DE10314360B4 - Power supply for a vehicle - Google Patents

Abstract

Power supply for a vehicle in which at least two voltage circuits with different voltage levels are connected to supply a voltage on-board network and / or for an electric vehicle drive, and in which at least one energy source is provided for energy supply, characterized in that the energy source is an energy converter which as a fuel cell stack (1) is formed from series-connected fuel cell elements (3), and that the fuel cell stack (1) has a multiple voltage tap (2), via which the respective voltage levels provided for the voltage circuits can be tapped, and via which the the consumers assigned to the voltage circuits can be supplied.

Description

The invention relates to a power supply for a vehicle in which at least two voltage circuits with different voltage levels are connected to supply a voltage on-board network and / or for an electric vehicle drive, and in which at least one energy source is provided for energy supply.

The increasing electrification of components in motor vehicles, with high-current consumers, such as air conditioning units, windscreen drives, window regulator motors, and the realization of technical innovations, such as hybrid drive, drive-by-wire systems, crankshaft starter generators, electric valve train, leads to a constantly increasing demand for electrical power Voltage systems of motor vehicles. On the other hand, in today's standard 14 V voltage on-board systems, the aim is to keep the line currents below 200 A in order to limit ohmic power losses. For future Bordnetze therefore sources of power with higher voltage levels will be in demand. In particular, to supply the high-current, or high-power consumers, a vehicle electrical system is now favored, for example, with a 36 V (nominal voltage) -Energiespeicher at a charging voltage of 42V. In addition to conventional electrochemical batteries, more and more powerful capacitor banks (SuperCaps, UltraCaps) will be used as energy storage. Due to the ongoing development of fuel cells, also in vehicle technology, fuel cell stacks will play an important role as energy converters in vehicles in the future. A fuel cell stack (stack) consists of several fuel cells connected in series, each separated by a so-called bipolar plate. Fuel cell stacks are discussed as an energy source for electric vehicle drives, but also come as auxiliary equipment, as so-called APU (Auxiliary Power Unit) systems, for example, to the electrical system supply, in question.

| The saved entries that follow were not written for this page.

-- ==== Sys2Proof/Machine/Dispatch.lean ====
section
/-! DEFINITION. exec: one arm per command, each one direct call of its meaning. -/

namespace Sys2Proof.Machine

def exec (i : Instr) (s : State) : Host.Outcome State Fault Refusal :=
  match i with
  | .vinRise strap => Sys2Proof.Machine.execVinRise strap s
  | .enRise => Sys2Proof.Machine.execEnRise s
  | .baseDomainsGood => Sys2Proof.Machine.execBaseDomainsGood s
  | .enFall => Sys2Proof.Machine.execEnFall s
  | .externalReset => Sys2Proof.Machine.execExternalReset s
  | .resetNRise => Sys2Proof.Machine.execResetNRise s
  | .inputFault kind => Sys2Proof.Machine.execInputFault kind s
  | .inputReturn => Sys2Proof.Machine.execInputReturn s
  | .refclkFault => Sys2Proof.Machine.execRefclkFault s
  | .temperatureThreshold sensor celsius => Sys2Proof.Machine.execTemperatureThreshold sensor celsius s
  | .avsSample block margin => Sys2Proof.Machine.execAvsSample block margin s
  | .clockStretch block lowCycles => Sys2Proof.Machine.execClockStretch block lowCycles s
  | .telemetrySample vin iin pin joules => Sys2Proof.Machine.execTelemetrySample vin iin pin joules s
  | .identity pec => Sys2Proof.Machine.execIdentity pec s
  | .state pec => Sys2Proof.Machine.execState pec s
  | .power pec => Sys2Proof.Machine.execPower pec s
  | .thermal pec => Sys2Proof.Machine.execThermal pec s
  | .statusAddr pec offset => Sys2Proof.Machine.execStatusAddr pec offset s
  | .statusRead pec => Sys2Proof.Machine.execStatusRead pec s
  | .journalAddr pec index => Sys2Proof.Machine.execJournalAddr pec index s
  | .journalRead pec => Sys2Proof.Machine.execJournalRead pec s
  | .alertClear pec => Sys2Proof.Machine.execAlertClear pec s
  | .estop pec byte => Sys2Proof.Machine.execEstop pec byte s
  | .tapReset => Sys2Proof.Machine.execTapReset s
  | .bypass => Sys2Proof.Machine.execBypass s
  | .idcode => Sys2Proof.Machine.execIdcode s
  | .samplePreload => Sys2Proof.Machine.execSamplePreload s
  | .extest => Sys2Proof.Machine.execExtest s
  | .extestPulse => Sys2Proof.Machine.execExtestPulse s
  | .extestTrain => Sys2Proof.Machine.execExtestTrain s
  | .clamp => Sys2Proof.Machine.execClamp s
  | .highz => Sys2Proof.Machine.execHighz s
  | .startSequence f => Sys2Proof.Machine.execStartSequence f s
  | .startRestart => Sys2Proof.Machine.execStartRestart s
  | .stageOpen h => Sys2Proof.Machine.execStageOpen h s
  | .stageWrite h offset data => Sys2Proof.Machine.execStageWrite h offset data s
  | .stageCommit h => Sys2Proof.Machine.execStageCommit h s
  | .stageCommitDone => Sys2Proof.Machine.execStageCommitDone s
  | .stageDiscard h => Sys2Proof.Machine.execStageDiscard h s
  | .select h slot => Sys2Proof.Machine.execSelect h slot s
  | .start h step => Sys2Proof.Machine.execStart h step s
  | .pause h step => Sys2Proof.Machine.execPause h step s
  | .stop h step => Sys2Proof.Machine.execStop h step s
  | .eval h step => Sys2Proof.Machine.execEval h step s
  | .ckpt h step => Sys2Proof.Machine.execCkpt h step s
  | .write h addr data => Sys2Proof.Machine.execWrite h addr data s
  | .read h addr lines parity => Sys2Proof.Machine.execRead h addr lines parity s
  | .attest h nonce => Sys2Proof.Machine.execAttest h nonce s
  | .ckptData h offset object data => Sys2Proof.Machine.execCkptData h offset object data s
  | .ckptAck h bytes object => Sys2Proof.Machine.execCkptAck h bytes object s
  | .restore h source set step => Sys2Proof.Machine.execRestore h source set step s
  | .rejoin h source set step => Sys2Proof.Machine.execRejoin h source set step s
  | .statusSpaceWrite h addr data => Sys2Proof.Machine.execStatusSpaceWrite h addr data s
  | .dialAdvance cycles => Sys2Proof.Machine.execDialAdvance cycles s
  | .stepBoundary cycles => Sys2Proof.Machine.execStepBoundary cycles s
  | .beat port f => Sys2Proof.Machine.execBeat port f s
  | .beatLost => Sys2Proof.Machine.execBeatLost s
  | .rootTakeover => Sys2Proof.Machine.execRootTakeover s
  | .stretchRequest source entry step => Sys2Proof.Machine.execStretchRequest source entry step s
  | .slackReport port step value => Sys2Proof.Machine.execSlackReport port step value s
  | .reshardCompletionReport port step => Sys2Proof.Machine.execReshardCompletionReport port step s
  | .syncInEdge interval => Sys2Proof.Machine.execSyncInEdge interval s
  | .syncInLost => Sys2Proof.Machine.execSyncInLost s
  | .dispatch region cls => Sys2Proof.Machine.execDispatch region cls s
  | .instanceComplete ctx => Sys2Proof.Machine.execInstanceComplete ctx s
  | .contextTimeout ctx => Sys2Proof.Machine.execContextTimeout ctx s
  | .sample ctx remote => Sys2Proof.Machine.execSample ctx remote s
  | .gather ctx bad => Sys2Proof.Machine.execGather ctx bad s
  | .aggregate ctx order bad => Sys2Proof.Machine.execAggregate ctx order bad s
  | .transform ctx => Sys2Proof.Machine.execTransform ctx s
  | .activate ctx => Sys2Proof.Machine.execActivate ctx s
  | .normalise ctx => Sys2Proof.Machine.execNormalise ctx s
  | .loss ctx => Sys2Proof.Machine.execLoss ctx s
  | .optimize ctx sub => Sys2Proof.Machine.execOptimize ctx sub s
  | .reduce ctx => Sys2Proof.Machine.execReduce ctx s
  | .spout ctx sub accesses => Sys2Proof.Machine.execSpout ctx sub accesses s
  | .spoutBudget ctx => Sys2Proof.Machine.execSpoutBudget ctx s
  | .fill ctx => Sys2Proof.Machine.execFill ctx s
  | .tableSwitch ctx => Sys2Proof.Machine.execTableSwitch ctx s
  | .intake ctx => Sys2Proof.Machine.execIntake ctx s
  | .transformBackward ctx => Sys2Proof.Machine.execTransformBackward ctx s
  | .spoutPoolBackward ctx => Sys2Proof.Machine.execSpoutPoolBackward ctx s
  | .trailReturn ctx => Sys2Proof.Machine.execTrailReturn ctx s
  | .returnSweep => Sys2Proof.Machine.execReturnSweep s
  | .microBatchCommit mb => Sys2Proof.Machine.execMicroBatchCommit mb s
  | .stashEntry region index pre mb => Sys2Proof.Machine.execStashEntry region index pre mb s
  | .chunkIssue block cell lane parityFault basin => Sys2Proof.Machine.execChunkIssue block cell lane parityFault basin s
  | .swap block cell parityFault => Sys2Proof.Machine.execSwap block cell parityFault s
  | .basinDrain block cell segment basin => Sys2Proof.Machine.execBasinDrain block cell segment basin s
  | .rillBeat block cell flips => Sys2Proof.Machine.execRillBeat block cell flips s
  | .rowReq lgen src entries => Sys2Proof.Machine.execRowReq lgen src entries s
  | .rowReply src poison entries data => Sys2Proof.Machine.execRowReply src poison entries data s
  | .gatherTimeout tag => Sys2Proof.Machine.execGatherTimeout tag s
  | .shardMapReload region corrected => Sys2Proof.Machine.execShardMapReload region corrected s
  | .migrationCopyComplete table node => Sys2Proof.Machine.execMigrationCopyComplete table node s
  | .reshardHoldEnd => Sys2Proof.Machine.execReshardHoldEnd s
  | .reshardMoveComplete => Sys2Proof.Machine.execReshardMoveComplete s
  | .cascade port h data slots => Sys2Proof.Machine.execCascade port h data slots s
  | .presence port step entry axis engine => Sys2Proof.Machine.execPresence port step entry axis engine s
  | .cascadeNeighbourLost engine plus => Sys2Proof.Machine.execCascadeNeighbourLost engine plus s
  | .notice port step split coord cause restart entry => Sys2Proof.Machine.execNotice port step split coord cause restart entry s
  | .cascadeRestart engine => Sys2Proof.Machine.execCascadeRestart engine s
  | .memoryRead addr ctx finding => Sys2Proof.Machine.execMemoryRead addr ctx finding s
  | .memoryWrite addr bytes poisoned finding => Sys2Proof.Machine.execMemoryWrite addr bytes poisoned finding s
  | .fabricGrant arb beats fault requests => Sys2Proof.Machine.execFabricGrant arb beats fault requests s
  | .regulatorWindow => Sys2Proof.Machine.execRegulatorWindow s
  | .ceLogUpdate ctl offset chip kind => Sys2Proof.Machine.execCeLogUpdate ctl offset chip kind s
  | .ceLogUpdateDropped ctl offset => Sys2Proof.Machine.execCeLogUpdateDropped ctl offset s
  | .ceBucketLeak => Sys2Proof.Machine.execCeBucketLeak s
  | .scrubTick => Sys2Proof.Machine.execScrubTick s
  | .scrubRead ctl finding => Sys2Proof.Machine.execScrubRead ctl finding s
  | .codewordReceive port uncorrectable seq crc flits => Sys2Proof.Machine.execCodewordReceive port uncorrectable seq crc flits s
  | .linkCtl port nak ackSeq credits => Sys2Proof.Machine.execLinkCtl port nak ackSeq credits s
  | .replayAckTimeout port => Sys2Proof.Machine.execReplayAckTimeout port s
  | .fastRetrainDone port ok => Sys2Proof.Machine.execFastRetrainDone port ok s
  | .laneLossOfLock port lane => Sys2Proof.Machine.execLaneLossOfLock port lane s
  | .negotiate port f => Sys2Proof.Machine.execNegotiate port f s
  | .calibrate port lane tap move reply => Sys2Proof.Machine.execCalibrate port lane tap move reply s
  | .laneMap port map atSeq ack => Sys2Proof.Machine.execLaneMap port map atSeq ack s
  | .memWrite src addr hkTag data => Sys2Proof.Machine.execMemWrite src addr hkTag data s
  | .memRead src addr len hkTag => Sys2Proof.Machine.execMemRead src addr len hkTag s
  | .memData src hkTag code gen poison data => Sys2Proof.Machine.execMemData src hkTag code gen poison data s
  | .memAck src hkTag code gen => Sys2Proof.Machine.execMemAck src hkTag code gen s
  | .drain offset stepLo poison data => Sys2Proof.Machine.execDrain offset stepLo poison data s
  | .drainAck offset stepLo => Sys2Proof.Machine.execDrainAck offset stepLo s
  | .heartbeat core => Sys2Proof.Machine.execHeartbeat core s
  | .watcherRead core => Sys2Proof.Machine.execWatcherRead core s
  | .takeoverComplete core => Sys2Proof.Machine.execTakeoverComplete core s
  | .checkpointDrain => Sys2Proof.Machine.execCheckpointDrain s
  | .checkpointCopy target data => Sys2Proof.Machine.execCheckpointCopy target data s
  | .nvmeCompletion status data => Sys2Proof.Machine.execNvmeCompletion status data s
  | .nvmeCommandTimeout => Sys2Proof.Machine.execNvmeCommandTimeout s
  | .watchdogExpired unit => Sys2Proof.Machine.execWatchdogExpired unit s
  | .hangRecordTimeout => Sys2Proof.Machine.execHangRecordTimeout s
  | .resetRungComplete => Sys2Proof.Machine.execResetRungComplete s
  | .resetRungTimeout => Sys2Proof.Machine.execResetRungTimeout s
  | .wearSample readings => Sys2Proof.Machine.execWearSample readings s
  | .spareSwap => Sys2Proof.Machine.execSpareSwap s
  | .spareSwapComplete powerOk => Sys2Proof.Machine.execSpareSwapComplete powerOk s
  | .refclkReturn => Sys2Proof.Machine.execRefclkReturn s
  | .baseDomainToleranceLost => Sys2Proof.Machine.execBaseDomainToleranceLost s
  | .hangRecordCollected => Sys2Proof.Machine.execHangRecordCollected s
  | .eyeMarginScan port lane margin => Sys2Proof.Machine.execEyeMarginScan port lane margin s
  | .codewordTransmit port => Sys2Proof.Machine.execCodewordTransmit port s
  | .flashProgramDone job ok => Sys2Proof.Machine.execFlashProgramDone job ok s

end Sys2Proof.Machine
end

Many electrical consumers in vehicles, such as incandescent lamps, displays, instrument cluster, control units, but are designed for the conventional 14 V 12 V battery power and not or only with great effort to a 42 V electrical system customizable. Therefore, voltage circuits with multiple voltage circuits, in particular a two-voltage on-board network with a 42 V high-voltage circuit and a 14 V low-voltage circuit, have already been proposed. Examples of such two-voltage systems are the DE 101 19 985 A1 and the DE 100 28 748 A1 called.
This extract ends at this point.